• _WHAT YOU ARE ASKED TO DO_: The lines below starting at the line containing "theorem overfull_restored (s" and ending at the line containing "theorem overfull_seq (s" are to be repeated exactly, with both ends kept and nothing else added.

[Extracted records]
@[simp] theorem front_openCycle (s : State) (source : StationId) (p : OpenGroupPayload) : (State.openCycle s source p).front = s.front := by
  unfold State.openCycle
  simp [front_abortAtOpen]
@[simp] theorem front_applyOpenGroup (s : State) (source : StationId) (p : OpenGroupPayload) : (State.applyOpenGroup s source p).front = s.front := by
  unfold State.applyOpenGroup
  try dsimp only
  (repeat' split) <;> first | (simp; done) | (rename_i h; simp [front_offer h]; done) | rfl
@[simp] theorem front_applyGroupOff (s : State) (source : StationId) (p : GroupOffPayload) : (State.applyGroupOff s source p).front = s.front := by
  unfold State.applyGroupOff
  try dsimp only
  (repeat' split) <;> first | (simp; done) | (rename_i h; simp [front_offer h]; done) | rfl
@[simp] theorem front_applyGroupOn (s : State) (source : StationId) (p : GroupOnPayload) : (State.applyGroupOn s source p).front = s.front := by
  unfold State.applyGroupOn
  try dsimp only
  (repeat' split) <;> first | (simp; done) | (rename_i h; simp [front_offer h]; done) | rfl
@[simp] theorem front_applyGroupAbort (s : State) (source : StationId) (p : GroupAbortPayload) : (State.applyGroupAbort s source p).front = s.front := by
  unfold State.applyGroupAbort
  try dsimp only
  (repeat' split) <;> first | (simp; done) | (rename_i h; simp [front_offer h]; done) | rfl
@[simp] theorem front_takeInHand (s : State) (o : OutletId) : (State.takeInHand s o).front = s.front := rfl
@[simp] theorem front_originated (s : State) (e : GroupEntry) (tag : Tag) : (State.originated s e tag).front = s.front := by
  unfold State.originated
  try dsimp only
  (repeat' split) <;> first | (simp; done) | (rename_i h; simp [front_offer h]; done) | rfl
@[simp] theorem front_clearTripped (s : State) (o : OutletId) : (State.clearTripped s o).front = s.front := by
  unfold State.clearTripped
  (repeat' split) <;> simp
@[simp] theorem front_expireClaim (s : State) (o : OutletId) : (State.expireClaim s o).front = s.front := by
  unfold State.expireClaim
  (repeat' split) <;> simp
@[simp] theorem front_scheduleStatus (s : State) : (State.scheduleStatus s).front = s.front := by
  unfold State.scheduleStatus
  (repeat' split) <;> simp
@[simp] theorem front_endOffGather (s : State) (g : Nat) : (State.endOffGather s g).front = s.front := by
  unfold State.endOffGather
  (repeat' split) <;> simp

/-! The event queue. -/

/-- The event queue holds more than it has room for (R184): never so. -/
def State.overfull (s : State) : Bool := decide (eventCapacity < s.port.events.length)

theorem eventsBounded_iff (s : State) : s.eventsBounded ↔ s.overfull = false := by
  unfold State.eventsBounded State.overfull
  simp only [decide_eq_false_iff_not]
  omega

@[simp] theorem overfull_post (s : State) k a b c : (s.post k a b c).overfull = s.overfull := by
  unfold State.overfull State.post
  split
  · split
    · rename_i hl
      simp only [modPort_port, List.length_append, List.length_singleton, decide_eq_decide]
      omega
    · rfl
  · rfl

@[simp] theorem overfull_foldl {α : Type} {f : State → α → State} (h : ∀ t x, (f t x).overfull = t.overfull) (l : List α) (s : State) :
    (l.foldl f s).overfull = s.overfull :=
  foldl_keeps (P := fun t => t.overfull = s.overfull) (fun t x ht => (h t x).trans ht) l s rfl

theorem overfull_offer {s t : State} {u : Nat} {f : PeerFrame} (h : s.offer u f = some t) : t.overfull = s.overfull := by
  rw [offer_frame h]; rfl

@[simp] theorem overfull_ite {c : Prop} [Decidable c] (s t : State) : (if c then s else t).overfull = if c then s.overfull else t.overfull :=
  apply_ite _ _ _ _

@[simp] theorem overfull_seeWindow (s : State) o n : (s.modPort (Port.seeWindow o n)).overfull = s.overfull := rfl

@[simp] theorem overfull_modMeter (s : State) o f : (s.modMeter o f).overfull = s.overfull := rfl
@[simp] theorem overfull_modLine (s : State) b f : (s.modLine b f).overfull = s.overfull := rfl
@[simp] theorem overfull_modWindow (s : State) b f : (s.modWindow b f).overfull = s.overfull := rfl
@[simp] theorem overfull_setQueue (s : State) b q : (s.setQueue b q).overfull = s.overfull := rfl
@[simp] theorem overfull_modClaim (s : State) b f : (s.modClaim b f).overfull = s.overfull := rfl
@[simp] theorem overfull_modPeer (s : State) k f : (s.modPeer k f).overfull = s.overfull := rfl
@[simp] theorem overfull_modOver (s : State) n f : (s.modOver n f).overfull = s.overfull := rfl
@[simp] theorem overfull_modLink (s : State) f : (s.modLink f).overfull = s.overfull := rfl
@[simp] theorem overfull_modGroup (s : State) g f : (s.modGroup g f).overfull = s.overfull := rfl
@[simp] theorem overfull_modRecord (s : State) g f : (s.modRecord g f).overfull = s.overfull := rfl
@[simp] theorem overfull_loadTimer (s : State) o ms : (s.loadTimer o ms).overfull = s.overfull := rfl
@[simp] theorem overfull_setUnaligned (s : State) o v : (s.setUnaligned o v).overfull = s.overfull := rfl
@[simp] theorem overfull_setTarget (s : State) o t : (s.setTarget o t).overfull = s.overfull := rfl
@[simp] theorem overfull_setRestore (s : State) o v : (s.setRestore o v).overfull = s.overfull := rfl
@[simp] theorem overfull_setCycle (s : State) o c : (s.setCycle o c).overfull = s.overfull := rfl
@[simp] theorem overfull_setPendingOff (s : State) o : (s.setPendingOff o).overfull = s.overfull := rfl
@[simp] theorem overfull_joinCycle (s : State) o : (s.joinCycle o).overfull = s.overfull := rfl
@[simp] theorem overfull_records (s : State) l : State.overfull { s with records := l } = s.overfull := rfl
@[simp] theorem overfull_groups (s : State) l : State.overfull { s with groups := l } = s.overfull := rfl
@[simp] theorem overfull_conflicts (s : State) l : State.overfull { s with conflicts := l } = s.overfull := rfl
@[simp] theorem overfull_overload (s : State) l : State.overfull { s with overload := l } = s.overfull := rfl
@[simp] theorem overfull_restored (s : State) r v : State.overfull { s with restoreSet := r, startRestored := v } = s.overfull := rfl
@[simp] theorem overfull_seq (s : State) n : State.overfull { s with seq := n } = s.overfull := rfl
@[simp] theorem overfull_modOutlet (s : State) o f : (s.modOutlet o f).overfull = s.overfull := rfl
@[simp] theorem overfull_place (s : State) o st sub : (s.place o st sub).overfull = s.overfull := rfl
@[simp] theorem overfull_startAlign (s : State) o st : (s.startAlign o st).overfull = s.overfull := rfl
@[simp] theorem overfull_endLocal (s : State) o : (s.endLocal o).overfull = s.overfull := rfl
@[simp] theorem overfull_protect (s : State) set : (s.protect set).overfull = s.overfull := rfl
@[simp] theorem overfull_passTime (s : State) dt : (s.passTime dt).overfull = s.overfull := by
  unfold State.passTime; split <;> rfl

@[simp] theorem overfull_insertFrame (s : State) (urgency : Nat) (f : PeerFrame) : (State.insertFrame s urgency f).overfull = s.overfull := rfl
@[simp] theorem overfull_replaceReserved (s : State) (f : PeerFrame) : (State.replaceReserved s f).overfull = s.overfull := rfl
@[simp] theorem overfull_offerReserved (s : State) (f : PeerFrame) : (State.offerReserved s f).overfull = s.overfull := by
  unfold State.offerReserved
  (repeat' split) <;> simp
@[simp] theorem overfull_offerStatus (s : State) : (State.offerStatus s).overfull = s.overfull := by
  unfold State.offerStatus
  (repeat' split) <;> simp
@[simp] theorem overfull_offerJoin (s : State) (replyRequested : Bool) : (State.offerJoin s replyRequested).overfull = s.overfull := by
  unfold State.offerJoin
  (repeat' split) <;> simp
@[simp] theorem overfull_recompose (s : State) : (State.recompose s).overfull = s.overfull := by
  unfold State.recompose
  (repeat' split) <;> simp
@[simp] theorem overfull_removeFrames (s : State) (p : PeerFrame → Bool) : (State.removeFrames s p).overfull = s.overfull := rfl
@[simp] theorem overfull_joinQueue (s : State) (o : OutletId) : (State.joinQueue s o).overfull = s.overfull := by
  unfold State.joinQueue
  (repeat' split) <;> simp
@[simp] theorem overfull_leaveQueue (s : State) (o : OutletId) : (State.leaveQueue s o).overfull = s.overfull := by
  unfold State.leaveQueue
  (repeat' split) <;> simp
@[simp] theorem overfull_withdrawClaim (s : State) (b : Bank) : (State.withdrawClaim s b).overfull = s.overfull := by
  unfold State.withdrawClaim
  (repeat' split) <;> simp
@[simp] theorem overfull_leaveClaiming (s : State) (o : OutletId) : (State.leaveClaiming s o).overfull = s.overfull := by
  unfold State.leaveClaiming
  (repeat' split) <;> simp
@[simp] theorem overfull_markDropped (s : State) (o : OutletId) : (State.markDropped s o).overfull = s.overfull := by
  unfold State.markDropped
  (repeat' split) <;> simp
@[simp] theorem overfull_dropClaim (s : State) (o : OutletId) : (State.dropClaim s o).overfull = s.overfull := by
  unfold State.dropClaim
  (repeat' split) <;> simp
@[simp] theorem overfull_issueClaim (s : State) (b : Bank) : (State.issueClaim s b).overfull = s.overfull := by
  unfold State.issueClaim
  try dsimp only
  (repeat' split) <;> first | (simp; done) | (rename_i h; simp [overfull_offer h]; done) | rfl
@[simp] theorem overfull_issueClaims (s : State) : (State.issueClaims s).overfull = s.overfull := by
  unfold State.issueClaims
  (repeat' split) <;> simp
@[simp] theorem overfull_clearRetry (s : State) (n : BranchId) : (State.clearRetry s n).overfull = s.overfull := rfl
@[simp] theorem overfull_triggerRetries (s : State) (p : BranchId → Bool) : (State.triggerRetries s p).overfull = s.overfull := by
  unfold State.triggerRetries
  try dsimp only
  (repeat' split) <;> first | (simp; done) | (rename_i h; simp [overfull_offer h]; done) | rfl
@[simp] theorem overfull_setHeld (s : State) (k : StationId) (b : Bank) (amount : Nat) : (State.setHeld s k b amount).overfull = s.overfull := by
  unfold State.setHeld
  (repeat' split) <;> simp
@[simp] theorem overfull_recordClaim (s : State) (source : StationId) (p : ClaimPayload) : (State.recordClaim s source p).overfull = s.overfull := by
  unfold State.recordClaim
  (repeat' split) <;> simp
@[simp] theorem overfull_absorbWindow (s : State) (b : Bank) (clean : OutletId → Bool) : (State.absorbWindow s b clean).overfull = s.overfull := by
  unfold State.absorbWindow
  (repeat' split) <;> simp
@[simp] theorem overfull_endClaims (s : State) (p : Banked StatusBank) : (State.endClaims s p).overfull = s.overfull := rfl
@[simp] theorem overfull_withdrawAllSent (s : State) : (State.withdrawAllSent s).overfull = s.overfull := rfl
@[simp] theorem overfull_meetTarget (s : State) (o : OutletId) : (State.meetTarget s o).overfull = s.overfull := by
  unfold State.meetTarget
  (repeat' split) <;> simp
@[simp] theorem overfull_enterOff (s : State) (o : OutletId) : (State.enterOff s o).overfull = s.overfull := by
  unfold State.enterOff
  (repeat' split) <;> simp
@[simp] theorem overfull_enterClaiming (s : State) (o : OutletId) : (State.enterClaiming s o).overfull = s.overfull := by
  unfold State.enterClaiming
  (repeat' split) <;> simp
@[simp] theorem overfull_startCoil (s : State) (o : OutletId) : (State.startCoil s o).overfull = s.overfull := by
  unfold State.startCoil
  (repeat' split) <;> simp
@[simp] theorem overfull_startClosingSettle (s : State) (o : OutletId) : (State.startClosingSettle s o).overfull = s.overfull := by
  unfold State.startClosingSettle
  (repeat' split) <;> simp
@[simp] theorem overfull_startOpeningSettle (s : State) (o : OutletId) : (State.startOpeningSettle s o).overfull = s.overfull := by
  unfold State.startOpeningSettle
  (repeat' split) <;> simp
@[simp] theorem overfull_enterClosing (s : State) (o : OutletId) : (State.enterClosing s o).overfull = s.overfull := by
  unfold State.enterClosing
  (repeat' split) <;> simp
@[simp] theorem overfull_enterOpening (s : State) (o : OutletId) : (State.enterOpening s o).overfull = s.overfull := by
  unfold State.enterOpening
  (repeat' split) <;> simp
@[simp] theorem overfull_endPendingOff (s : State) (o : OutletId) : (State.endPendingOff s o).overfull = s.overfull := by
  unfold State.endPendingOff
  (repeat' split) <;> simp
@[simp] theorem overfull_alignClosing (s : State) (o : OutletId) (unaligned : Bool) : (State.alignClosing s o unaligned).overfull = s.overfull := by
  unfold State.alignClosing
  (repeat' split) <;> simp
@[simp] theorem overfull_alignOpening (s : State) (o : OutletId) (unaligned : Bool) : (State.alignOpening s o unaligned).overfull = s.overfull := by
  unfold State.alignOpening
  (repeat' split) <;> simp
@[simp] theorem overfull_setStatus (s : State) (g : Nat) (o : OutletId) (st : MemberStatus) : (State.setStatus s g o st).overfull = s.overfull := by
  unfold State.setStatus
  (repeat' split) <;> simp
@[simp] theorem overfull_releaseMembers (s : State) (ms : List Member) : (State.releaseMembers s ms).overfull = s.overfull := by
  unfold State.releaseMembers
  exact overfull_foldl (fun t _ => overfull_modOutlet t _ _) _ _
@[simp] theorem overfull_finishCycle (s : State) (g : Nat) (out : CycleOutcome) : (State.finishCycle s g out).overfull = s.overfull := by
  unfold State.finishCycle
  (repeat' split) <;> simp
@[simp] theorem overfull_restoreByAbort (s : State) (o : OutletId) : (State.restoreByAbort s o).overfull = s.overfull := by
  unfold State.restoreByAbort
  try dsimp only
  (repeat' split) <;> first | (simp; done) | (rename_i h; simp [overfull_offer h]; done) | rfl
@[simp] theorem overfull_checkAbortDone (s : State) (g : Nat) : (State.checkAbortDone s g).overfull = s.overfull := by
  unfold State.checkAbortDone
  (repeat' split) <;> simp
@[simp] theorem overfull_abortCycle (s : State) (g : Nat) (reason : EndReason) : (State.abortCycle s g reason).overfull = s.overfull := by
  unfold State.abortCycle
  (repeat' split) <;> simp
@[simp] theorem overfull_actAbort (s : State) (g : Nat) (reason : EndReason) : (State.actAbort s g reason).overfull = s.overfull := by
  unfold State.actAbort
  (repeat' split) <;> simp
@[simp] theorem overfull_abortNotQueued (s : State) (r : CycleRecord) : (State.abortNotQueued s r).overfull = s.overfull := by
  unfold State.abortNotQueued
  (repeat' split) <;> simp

==

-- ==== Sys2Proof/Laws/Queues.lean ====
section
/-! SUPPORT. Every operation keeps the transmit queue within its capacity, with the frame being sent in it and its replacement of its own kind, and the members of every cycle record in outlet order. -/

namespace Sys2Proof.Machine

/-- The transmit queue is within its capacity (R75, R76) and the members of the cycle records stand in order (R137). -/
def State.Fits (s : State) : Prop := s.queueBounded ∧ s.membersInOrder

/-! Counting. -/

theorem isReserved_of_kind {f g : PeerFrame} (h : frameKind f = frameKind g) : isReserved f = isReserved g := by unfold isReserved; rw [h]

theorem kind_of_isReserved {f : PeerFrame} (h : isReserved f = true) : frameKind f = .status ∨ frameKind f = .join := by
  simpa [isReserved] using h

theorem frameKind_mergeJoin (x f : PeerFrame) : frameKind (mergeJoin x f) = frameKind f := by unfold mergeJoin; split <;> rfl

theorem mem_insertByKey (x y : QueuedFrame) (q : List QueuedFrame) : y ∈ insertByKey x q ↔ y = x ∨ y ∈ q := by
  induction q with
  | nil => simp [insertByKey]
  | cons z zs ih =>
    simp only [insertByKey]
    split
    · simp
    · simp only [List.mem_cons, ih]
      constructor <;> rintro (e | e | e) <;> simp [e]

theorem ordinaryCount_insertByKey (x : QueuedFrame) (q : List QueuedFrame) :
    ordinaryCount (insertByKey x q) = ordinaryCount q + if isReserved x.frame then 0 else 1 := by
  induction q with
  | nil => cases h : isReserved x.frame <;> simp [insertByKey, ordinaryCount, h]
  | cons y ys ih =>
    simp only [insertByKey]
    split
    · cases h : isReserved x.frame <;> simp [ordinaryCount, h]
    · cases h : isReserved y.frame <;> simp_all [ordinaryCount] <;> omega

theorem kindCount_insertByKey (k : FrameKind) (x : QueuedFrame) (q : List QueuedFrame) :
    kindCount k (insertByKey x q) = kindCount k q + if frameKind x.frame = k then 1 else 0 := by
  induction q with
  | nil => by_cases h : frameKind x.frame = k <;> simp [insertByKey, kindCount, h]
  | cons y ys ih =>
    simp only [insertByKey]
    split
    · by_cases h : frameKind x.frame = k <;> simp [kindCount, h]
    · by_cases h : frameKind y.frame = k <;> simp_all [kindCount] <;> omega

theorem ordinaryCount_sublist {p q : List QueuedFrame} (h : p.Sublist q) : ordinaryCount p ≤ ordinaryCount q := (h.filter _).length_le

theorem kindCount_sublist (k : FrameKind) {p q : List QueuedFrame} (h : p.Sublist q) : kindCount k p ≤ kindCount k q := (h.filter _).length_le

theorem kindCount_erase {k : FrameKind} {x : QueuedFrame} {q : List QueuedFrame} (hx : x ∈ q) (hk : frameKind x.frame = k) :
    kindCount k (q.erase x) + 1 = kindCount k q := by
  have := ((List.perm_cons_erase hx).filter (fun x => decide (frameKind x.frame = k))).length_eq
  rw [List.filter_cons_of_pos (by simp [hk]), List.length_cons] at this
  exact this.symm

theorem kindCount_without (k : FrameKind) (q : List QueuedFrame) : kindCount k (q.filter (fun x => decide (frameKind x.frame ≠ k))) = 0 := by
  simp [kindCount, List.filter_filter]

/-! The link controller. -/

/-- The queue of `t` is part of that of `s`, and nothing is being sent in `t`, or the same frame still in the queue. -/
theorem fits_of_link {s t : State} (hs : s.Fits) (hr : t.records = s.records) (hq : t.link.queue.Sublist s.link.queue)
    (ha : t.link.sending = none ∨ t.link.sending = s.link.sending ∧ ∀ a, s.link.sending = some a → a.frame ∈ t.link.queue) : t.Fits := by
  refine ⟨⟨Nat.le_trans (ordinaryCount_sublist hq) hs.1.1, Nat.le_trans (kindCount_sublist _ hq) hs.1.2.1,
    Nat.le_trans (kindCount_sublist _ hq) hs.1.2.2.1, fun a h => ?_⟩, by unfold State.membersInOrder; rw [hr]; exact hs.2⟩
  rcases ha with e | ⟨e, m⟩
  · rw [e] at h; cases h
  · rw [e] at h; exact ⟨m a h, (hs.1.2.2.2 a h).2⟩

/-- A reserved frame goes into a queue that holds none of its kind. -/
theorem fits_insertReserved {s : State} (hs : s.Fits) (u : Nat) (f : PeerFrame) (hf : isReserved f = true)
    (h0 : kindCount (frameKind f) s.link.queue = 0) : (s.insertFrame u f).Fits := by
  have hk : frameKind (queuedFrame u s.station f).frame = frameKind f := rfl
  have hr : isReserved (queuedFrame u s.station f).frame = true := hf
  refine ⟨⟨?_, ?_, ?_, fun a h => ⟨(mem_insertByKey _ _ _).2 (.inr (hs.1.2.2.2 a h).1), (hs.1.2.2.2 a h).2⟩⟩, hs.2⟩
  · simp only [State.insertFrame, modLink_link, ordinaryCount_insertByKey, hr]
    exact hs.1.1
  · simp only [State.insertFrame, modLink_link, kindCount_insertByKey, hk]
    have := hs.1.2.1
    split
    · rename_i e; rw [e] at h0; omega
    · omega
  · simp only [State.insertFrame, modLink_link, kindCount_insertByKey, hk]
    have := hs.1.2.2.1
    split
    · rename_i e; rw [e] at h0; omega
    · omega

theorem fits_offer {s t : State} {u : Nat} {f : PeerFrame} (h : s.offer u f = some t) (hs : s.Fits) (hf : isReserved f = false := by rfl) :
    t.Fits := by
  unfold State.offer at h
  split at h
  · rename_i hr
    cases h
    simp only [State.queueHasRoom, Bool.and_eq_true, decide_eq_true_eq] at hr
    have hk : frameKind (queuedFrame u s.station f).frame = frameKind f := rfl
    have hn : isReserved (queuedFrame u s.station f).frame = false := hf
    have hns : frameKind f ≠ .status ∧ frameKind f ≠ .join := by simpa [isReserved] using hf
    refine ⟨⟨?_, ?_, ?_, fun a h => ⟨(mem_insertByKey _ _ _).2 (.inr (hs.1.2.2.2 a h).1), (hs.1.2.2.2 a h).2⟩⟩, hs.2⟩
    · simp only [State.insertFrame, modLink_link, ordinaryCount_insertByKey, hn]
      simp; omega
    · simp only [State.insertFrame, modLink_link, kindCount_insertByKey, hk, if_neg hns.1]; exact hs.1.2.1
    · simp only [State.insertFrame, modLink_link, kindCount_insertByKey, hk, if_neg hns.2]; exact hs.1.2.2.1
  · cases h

• _WRITTEN SOLUTION_:
@[simp] theorem overfull_restored (s : State) r v : State.overfull { s with restoreSet := r, startRestored := v } = s.overfull := rfl
@[simp] theorem overfull_seq (s : State) n : State.overfull { s with seq := n } = s.overfull := rfl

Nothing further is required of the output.